Cuando la sesión llegó a su fin, Jenesis se volvió hacia Carrie, con una expresión cálida pero profesional. «Carrie, tienes un excelente ojo para el talento», dijo con un orgullo silencioso. «Las recién llegadas que has elegido están llenas de potencial y, lo que es más importante, están dispuestas a esforzarse».
Carrie sonrió y tiró de Camille hacia delante. —No puedo atribuirme todo el mérito, tía Jenesis. Ni siquiera estuve aquí la mayor parte del tiempo: hospitalizada, pasando por el divorcio. Camille y Ruby se encargaron de todo.

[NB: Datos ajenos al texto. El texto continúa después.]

-- ==== Sys2Proof/Machine/Sched.lean ====
section
/-! DEFINITION. The scheduling trees (R191 to R198): nodes, their tags and shapers, the choice of a frame, and what serving it
changes. -/

namespace Sys2Proof.Machine

/-! ### Nodes -/

/-- The levels of the scheduling trees (R215 LEVEL). -/
def lvChannel : Nat := 0
def lvOnu : Nat := 1
def lvQueue : Nat := 2
def lvPort : Nat := 3
def lvUp : Nat := 4

/-- The number of nodes of each level (R191, R193). -/
def levelNodes : Nat → Nat
  | 0 => 96
  | 1 => 16384
  | 2 => 65536
  | 3 => 24
  | 4 => 8192
  | _ => 0

def nodeKey (lv i : Nat) : Nat := 2 ^ 17 * lv + i
def node (s : State) (lv i : Nat) : Node := tget Node.init s.tm.node (nodeKey lv i)
def setNode (s : State) (lv i : Nat) (n : Node) : State :=
  { s with tm := { s.tm with node := tset Node.init s.tm.node (nodeKey lv i) n } }

/-- The key of an uplink-bound queue. -/
def upKey (j : Nat) : Nat := 65536 + j

/-- The ONU entry of a node: QBASE and QCOUNT (R191). -/
def onuRange (s : State) (u : Nat) : Nat × Nat := tget (fun _ => (0, 0)) s.tm.onu u

/-- The groups of which ONU u is a member: the port's valid groups, with the member's channel. -/
def groupsOf (s : State) (u : Nat) : List (Nat × Nat × Grp) :=
  (validGroups s (u / 512)).filterMap (fun e =>
    if e.2.onuX = u % 512 then some (e.1, 1, e.2) else if e.2.onuH = u % 512 then some (e.1, 2, e.2) else none)

/-- The queues under an ONU node (R191), by index: its range, and the DS_Q of a bonded group that it is a member of. -/
def queuesUnder (s : State) (u : Nat) : List Nat :=
  let r := onuRange s u
  (groupsOf s u).foldl (fun l g => l.filter (· < g.2.2.dsQ) ++ g.2.2.dsQ :: l.filter (g.2.2.dsQ < ·)) ((List.range r.2).map (r.1 + ·))

/-- The bonded group whose DS_Q is q, with its port. -/
def groupOfQueue (s : State) (q : Nat) : Option (Nat × Nat × Grp) :=
  (s.pon.grp.find? (fun e => e.2.valid && e.2.dsQ == q)).map (fun e => (e.1 / 64, e.1 % 64, e.2))

/-- The ONU nodes a downstream queue is served under: both members of a bonded group, member H first, otherwise the nodes
whose range names it, one on a port with custody first (R191). -/
def onusOf (s : State) (q : Nat) : List Nat :=
  match groupOfQueue s q with
  | some (p, _, r) => [512 * p + r.onuH, 512 * p + r.onuX]
  | none =>
    let l := (s.tm.onu.filter (fun e => e.2.1 ≤ q && q < e.2.1 + e.2.2)).map (·.1)
    l.filter (fun u => holdsCustody s (u / 512)) ++ l.filter (fun u => !holdsCustody s (u / 512))

/-- The channel node of an ONU node: the channel of its record (R191). -/
def channelOf (s : State) (u : Nat) : Nat := 3 * (u / 512) + (onu s (u / 512) (u % 512)).ch

/-- PARENT of a queue: the ONU node, member H for a group's queue, or the port node (R191, R193). -/
def parentOf (s : State) (k : Nat) : Nat := if k < 65536 then (onusOf s k).headD 0 else (queueOf s k).parent

/-- The owner of a queue: of its ONU, or its own for an uplink-bound one (R26, R191). A queue under no ONU belongs to slice
0. -/
def ownerOfQueue (s : State) (k : Nat) : Nat :=
  if k < 65536 then ((onusOf s k).head?.map (fun u => onuOwner s (u / 512) (u % 512))).getD 0 else queueOwner s (k - 65536)

/-- Does a queue hold a frame? -/
def backlogged (s : State) (k : Nat) : Bool := (queueOf s k).frames != []

/-- The uplink-bound queues under port node q that hold frames. -/
def upBacklog (s : State) (q : Nat) : List Nat :=
  (s.tm.q.filter (fun e => 65536 ≤ e.1 && e.2.parent == q && e.2.frames != [])).map (·.1)

/-- The ONU nodes of a channel that have a range or a group (R191). -/
def onusOn (s : State) (n : Nat) : List Nat :=
  (s.pon.onu.filter (fun e => e.1 / 512 == n / 3 && e.2.ch == n % 3 && e.2.valid)).map (·.1)

/-- Has a node a frame waiting below it (R196)? -/
def waiting (s : State) (lv i : Nat) : Bool :=
  match lv with
  | 0 => (onusOn s i).any (fun u => (queuesUnder s u).any (backlogged s))
  | 1 => (queuesUnder s i).any (backlogged s)
  | 2 => backlogged s i
  | 3 => upBacklog s i != []
  | _ => backlogged s (upKey i)

/-! ### Shaping (R196 to R198) -/

/-- The grid position in ticks from 0:0. -/
def gtNow (s : State) : Nat := (now s).frame * gtPerFrame + (now s).tick

/-- A node's credit at gt t (R196, R197): tokens rise to BURST in token-bucket mode; credit rises to CREDIT_HI while a frame waits and
the node is not sending, and a negative one to 0 while none waits. -/
def Node.creditAt (n : Node) (waits : Bool) (t : Nat) : Int :=
  let c := n.credit + (n.rate * (t - (if n.mode then n.at_ else max n.at_ n.busy)) : Nat)
  if n.mode then max n.credit (min c ((n.burst * 65536 : Nat) : Int))
  else if waits then max n.credit (min c ((n.creditHi * 65536 : Nat) : Int))
  else if n.credit < 0 then min c 0 else n.credit

/-- Bring a node's credit up to now. An unshaped node has none to keep. -/
def refreshNode (s : State) (lv i : Nat) : State :=
  let n := node s lv i
  if n.shapeEn then setNode s lv i { n with credit := n.creditAt (waiting s lv i) (gtNow s), at_ := gtNow s }
  else s

/-- The nodes over a queue, the queue's own first: for a downstream queue its ONU nodes and their channels, for an uplink-bound
one its port. -/
def nodesOver (s : State) (k : Nat) : List (Nat × Nat) :=
  if k < 65536 then (lvQueue, k) :: (onusOf s k).flatMap (fun u => [(lvOnu, u), (lvChannel, channelOf s u)])
  else [(lvUp, k - 65536), (lvPort, (queueOf s k).parent)]

/-- Bring the credit of every node over a queue up to now. -/
def refreshOver (s : State) (k : Nat) : State := (nodesOver s k).foldl (fun t e => refreshNode t e.1 e.2) s

/-- Is a node eligible for its shaper (R196, R197)? An unshaped one always is. -/
def shaperOk (s : State) (lv i : Nat) : Bool :=
  let n := node s lv i
  !n.shapeEn || 0 ≤ n.creditAt (waiting s lv i) (gtNow s)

Carrie sintió una profunda sensación de pertenencia al reflexionar sobre los recientes cambios en su vida. A pesar de la agitación del pasado, la familia Morrison la había acogido plenamente, tratándola como si fuera uno de ellos.
Junto a ella, Camille, normalmente tan despreocupada y atrevida, ofreció un raro momento de humildad. «Solo tuve suerte», dijo con modestia, un ligero rubor subiendo por sus mejillas. «Era mi primera aventura y, de alguna manera, todo encajó».
Jenesis dirigió su cálida mirada a Camille, con evidente afecto. —Yo no tengo hijos propios, Camille, así que trato a Carrie como a una hija. Y como tú eres su mejor amiga, eso te convierte en parte de la familia también. A partir de ahora, puedes llamarme «tía». Si alguna vez necesitas ayuda para instalarte en Isonridge, no dudes en pedírmela.
La sonrisa de Camille se amplió mientras se acercaba. «Gracias, tía Jenesis. Podría acostumbrarme a esto».
Jenesis rodeó con un brazo a cada una de ellas, estrechándolas en un abrazo informal. «He oído que os encanta el estofado. ¿Qué os parece si os invito a un auténtico estofado de cordero?».
Jenesis condujo a Carrie y Camille al vestíbulo del hotel, y sus risas persistieron mientras se acercaban a la zona de asientos. No fue hasta que llegaron a los lujosos sofás que se dieron cuenta de algo: ninguna de ellas había traído coche. Carrie había cogido un taxi, y Jenesis había sido dejada por Kody de camino.
«Llamaré a un conductor para que nos recoja», dijo Jenesis mientras se acomodaban en el sofá.
Antes de que pudiera marcar, una voz profunda y respetuosa la interrumpió. «¿Adónde vais las tres? Yo puedo llevaros».
Carrie se quedó de piedra. Le dio un vuelco al corazón cuando levantó la vista y se encontró con la actitud tranquila y serena de Oliver, que estaba detrás del sofá.
Camille, reaccionando rápidamente, se interpuso inmediatamente delante de Carrie. Entrecerró los ojos, con una postura que irradiaba sospecha, y miró a Oliver con recelo. «¿Qué quieres?».
Mientras hablaba, los ojos de Camille se dirigieron a Oliver, escudriñando el vestíbulo en busca de cualquier señal de Kristopher. La presencia de su asistente solía significar que el hombre no andaba lejos. Cuando no encontró rastro de él, su inquietud no hizo más que aumentar.
Jenesis, mientras tanto, miró de Carrie a Camille y luego a Oliver, claramente desconcertada por la tensión.
La voz de Camille rompió el silencio de nuevo, con un tono agudo. —¿Está Kristopher escondido en algún lugar cercano? ¿Qué busca esta vez? Carrie se ha divorciado de él y, sin embargo, sigue siguiéndola como una sombra.
El rostro de Jenesis cambió cuando las piezas encajaron. Su mirada aguda se posó en Oliver. —Así que eres uno de los hombres de Kristopher —dijo con frialdad—. Deja que te aclare algo: la familia Morrison puede manejar cualquier situación en Isonridge que concierna a Carrie.
Oliver mantuvo la calma, su tono fue ecuánime y razonable. «Señorita Morrison, señorita Nixon, están malinterpretando. El señor Norris no está aquí. Solo las vi sin coche mientras estaba en el trabajo. Con el tráfico de la hora punta, ni siquiera el coche de la familia Morrison les llevaría a tiempo a cenar. Para cuando llegue, su cena podría ser un tentempié de medianoche».